I'm a little confused by the result for L as R gets large. Is the self-inductance of a large loop arbitrarilly large (maybe my intuition fails here)

 

[Charles Link]

I'm a little confused by the result for L as R gets large. Is the self-inductance of a large loop arbitrarilly large (maybe my intuition fails here)

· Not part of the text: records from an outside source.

-- ==== Sys2Proof/Machine/Mma.lean ====
section
/-! DEFINITION. The shared meaning of every `mma`: the template of `40_mma_common.md` R89 with its gather (R81), cell
functions (R84, R86) and scatter (R88), and the forms of the four families that fill it in. -/

namespace Sys2Proof.Machine

/-- One matrix of a form: how many elements a thread's fragment has, how many of them share a register (R78, R79),
and the layout map (R81). -/
structure Part where
  n : Nat
  per : Nat
  loc : LayoutMap

/-- What a family supplies to the template (R89). Element widths are `wa`, `wb`, `wc`, `wd`; `K` is the inner
dimension. -/
structure Form (wa wb wc wd K : Nat) where
  /-- the computation a lane takes part in; `threads(q)` are the lanes of computation `q` -/
  comp : Nat → Nat
  a : Part
  b : Part
  c : Part
  d : Part
  /-- the register type of the destination vector (`30_encoding.md` R63) -/
  dType : RegType
  /-- the cell function (R84, R86) -/
  mac : Vector (BitVec wa) K → Vector (BitVec wb) K → BitVec wc → BitVec wd

/-- The elements of a matrix of computation `q`: its lanes, each with its element indices (R81). -/
def slots (comp : Nat → Nat) (q n : Nat) : List (Lane × Nat) :=
  (lanes.filter (fun l => comp (laneNumber l) == q)).flatMap (fun l => (List.range n).map (fun i => (l, i)))

/-- Which lane holds a cell of the matrix of computation `q`, as which element: the one whose place under the layout
map is that cell (R81; exactly one by R82). -/
def holder (comp : Nat → Nat) (p : Part) (q row col : Nat) : Option (Lane × Nat) :=
  (slots comp q p.n).find? (fun x => p.loc (laneNumber x.1) x.2 == (row, col))

/-- A cell of a gathered matrix (R81). Every cell inside the matrix has its holder (R82); the value in the other case
stands nowhere in a result. -/
def gather (comp : Nat → Nat) (p : Part) (s : State) (vec : Vec) (w q row col : Nat) : BitVec w :=
  match holder comp p q row col with
  | some (l, i) => fragElement (s.reg l) vec p.per w i
  | none => 0

/-- Phase 2 of R89 for the cell of D that element `i` of lane `l` holds: `mac` of A's row, B's column and C's cell,
all of the lane's own computation (R83, R88, R110). -/
def Form.cell {wa wb wc wd K : Nat} (f : Form wa wb wc wd K) (s : State) (o : Operands) (l : Lane) (i : Nat) :
    BitVec wd :=
  let q := f.comp (laneNumber l)
  let at_ := f.d.loc (laneNumber l) i
  f.mac (Vector.ofFn (fun k : Fin K => gather f.comp f.a s o.a wa q at_.1 k.val))
    (Vector.ofFn (fun k : Fin K => gather f.comp f.b s o.b wb q k.val at_.2))
    (gather f.comp f.c s o.c wc q at_.1 at_.2)

/-- The new content of register `j` of lane `l`'s destination vector (R80, R88). -/
def Form.result {wa wb wc wd K : Nat} (f : Form wa wb wc wd K) (s : State) (o : Operands) (l : Lane) (j : Nat) :
    Value :=
  packRegister f.dType f.d.per (f.cell s o l) j

/-- `step_mma` (R89) with the refusals before it, in the order of `60_exceptions.md` R194: refused, stuck, faulted,
or done. Every source is read from the state before the step (R77). -/
def mmaStep {wa wb wc wd K : Nat} (f : Form wa wb wc wd K) (i : Instr) (o : Operands) (s : State) :
    Host.Outcome State Fault Refusal :=
  match i.refusal s.setup.params s.setup.decls with
  | some why => .refused (.rejected s.site why)
  | none =>
    match s.enabledAt with
    | none => .fault .stuck
    | some p =>
      match s.firstUnwritten o.sources with
      | some (l, r) => raiseUnwritten s l r p
      | none => .next (s.commit o.d (f.result s o))

/-! ## The forms of the families -/

/-- The two `.f16` multiplicands of `m8n8k4` (`41_mma_m8n8k4_f16.md` R102, R103). -/
def partA16 (al : Layout) : Part := ⟨4, 2, locA al⟩
def partB16 (bl : Layout) : Part := ⟨4, 2, locB bl⟩

/-- An accumulator of type `.f16`: eight elements, two to a `.f16x2` register (R102, R108). -/
def accF16 : Part := ⟨8, 2, locCdF16⟩

/-- An accumulator of type `.f32`: eight elements, one to a register (R102, R109). -/
def accF32 : Part := ⟨8, 1, locCdF32⟩

/-- A numeric function of the `.f16` family with an accumulator of width `wc` and a result of width `wd` (R84). -/
abbrev Dot16 (wc wd : Nat) := Vector (BitVec 16) 4 → Vector (BitVec 16) 4 → BitVec wc → BitVec wd

/-- R112: `.dtype` = `.f16`, `.ctype` = `.f16`. -/
def formF16F16 (dot : Dot16 16 16) (al bl : Layout) : Form 16 16 16 16 4 :=
  ⟨compF16, partA16 al, partB16 bl, accF16, accF16, .f16x2, dot⟩

/-- R113: `.dtype` = `.f16`, `.ctype` = `.f32`; C by the map of `.ctype`, D by the map of `.dtype` (R111). -/
def formF16F32 (dot : Dot16 32 16) (al bl : Layout) : Form 16 16 32 16 4 :=
  ⟨compF16, partA16 al, partB16 bl, accF32, accF16, .f16x2, dot⟩

/-- R114: `.dtype` = `.f32`, `.ctype` = `.f16` (R111). -/
def formF32F16 (dot : Dot16 16 32) (al bl : Layout) : Form 16 16 16 32 4 :=
  ⟨compF16, partA16 al, partB16 bl, accF16, accF32, .f32, dot⟩

/-- R115: `.dtype` = `.f32`, `.ctype` = `.f32`. -/
def formF32F32 (dot : Dot16 32 32) (al bl : Layout) : Form 16 16 32 32 4 :=
  ⟨compF16, partA16 al, partB16 bl, accF32, accF32, .f32, dot⟩

/-- R135: the `.f64` form (`42_mma_m8n8k4_f64.md` R131 to R134). -/
def formF64 (dot : Vector (BitVec 64) 4 → Vector (BitVec 64) 4 → BitVec 64 → BitVec 64) : Form 64 64 64 64 4 :=
  ⟨compAll, ⟨1, 1, locAF64⟩, ⟨1, 1, locBF64⟩, ⟨2, 1, locCdF64⟩, ⟨2, 1, locCdF64⟩, .f64, dot⟩

/-- R152 to R155: the `m8n8k16` forms (`43_mma_m8n8k16.md` R146 to R149). -/
def formK16 (atype btype : ElemType) (mode : IntOverflow) : Form 8 8 32 32 16 :=
  ⟨compAll, ⟨4, 4, locAK16⟩, ⟨4, 4, locBK16⟩, ⟨2, 1, locCdK16⟩, ⟨2, 1, locCdK16⟩, .s32, intCell atype btype mode⟩

/-- R172 to R175: the `m8n8k32` forms (`44_mma_m8n8k32.md` R166 to R169). -/
def formK32 (atype btype : ElemType) (mode : IntOverflow) : Form 4 4 32 32 32 :=
  ⟨compAll, ⟨8, 8, locAK32⟩, ⟨8, 8, locBK32⟩, ⟨2, 1, locCdK32⟩, ⟨2, 1, locCdK32⟩, .s32, intCell atype btype mode⟩

end Sys2Proof.Machine
end

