-- ==== Sys2Proof/Machine/Core.lean ====
section
/-! DEFINITION. The machine as the host sees it. -/

def Sys2Proof.core : Host.Core :=
  { State := Sys2Proof.Machine.State
    Fault := Sys2Proof.Machine.Fault
    Refusal := Sys2Proof.Machine.Refusal
    step := Sys2Proof.Machine.step
    reset := Sys2Proof.Machine.State.reset }
end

The area is getting larger as $R$ increases. The flux through the face of the circular loop of radius $R$, surprisingly enough is $\mu_o R I$, assuming I computed it correctly. I used Biot-Savart and started for one segment $dl$ on the ring, and did the integral for $d \Phi=A \, dB =dl \, I (\mu_o/4 \pi) 2 \int\limits_{0}^{2R } \cos{\theta} (r \theta /r^2) \, dr$ where $\theta=\arccos(r/2R)$. The integral does a sweep at radius $r$ from the segment $dl$ of width $dr$ that subtends an angle of $2 \theta$, in order to find the flux through the face. (The $\cos{\theta}$ comes from the sine term that you get in the vector cross-product). Edit: Scratch that=I think I might have miscalculated it. I need to integrate over $\theta$ as well. Let me try again...What I'm getting for a second attempt: $d \Phi=A \, dB =dl \, I (\mu_o/4 \pi) 2 \int\limits_{0}^{2R } \int\limits_{0}^{\theta_o} (\cos{\theta} /r^2)r \, dr \, d \theta$, where $\theta_o=\arccos(r/2R)$ , this time I think I set up the integral correctly=it's a double integral=the result diverges. I'll need to check it again, but this could be why the textbooks often use approximate results for this case=e.g. using the field in the center of the loop for the approximate average value, instead of trying to do a more precise calculation.

[Edit: Putting in a radius of $a$ for the wire, (making $a$ the lower limit of the $dr$ integral), I'm now getting $L \approx \mu_o R \ln(1.5 R/a)$ which is a result similar to the result that was computed in the link of post 12, my initial result is incorrect].

In any case, all this is extra work, but the OP might find it of interest.

 

[Charles Link]

I would like to make one additional comment on this: It seems for a single loop, if we make the wire arbitrarily thin, the integral diverges when we calculate the magnetic flux through the loop. We don't encounter that same problem when we consider the magnetic flux through a solenoid, where in this case, we can also make the wire arbitrarily thin, but we spread out the wire in the z-direction when we consider $n$ turns per unit length, so that the mathematics works for the solenoid, unlike for the single loop.

We can compute the $B$ field for a long solenoid and get a uniform $B=\mu_o n I$ in the z direction, with $n=N/l$, so that the flux links are $\Phi=\mu_o N^2 A I/l$.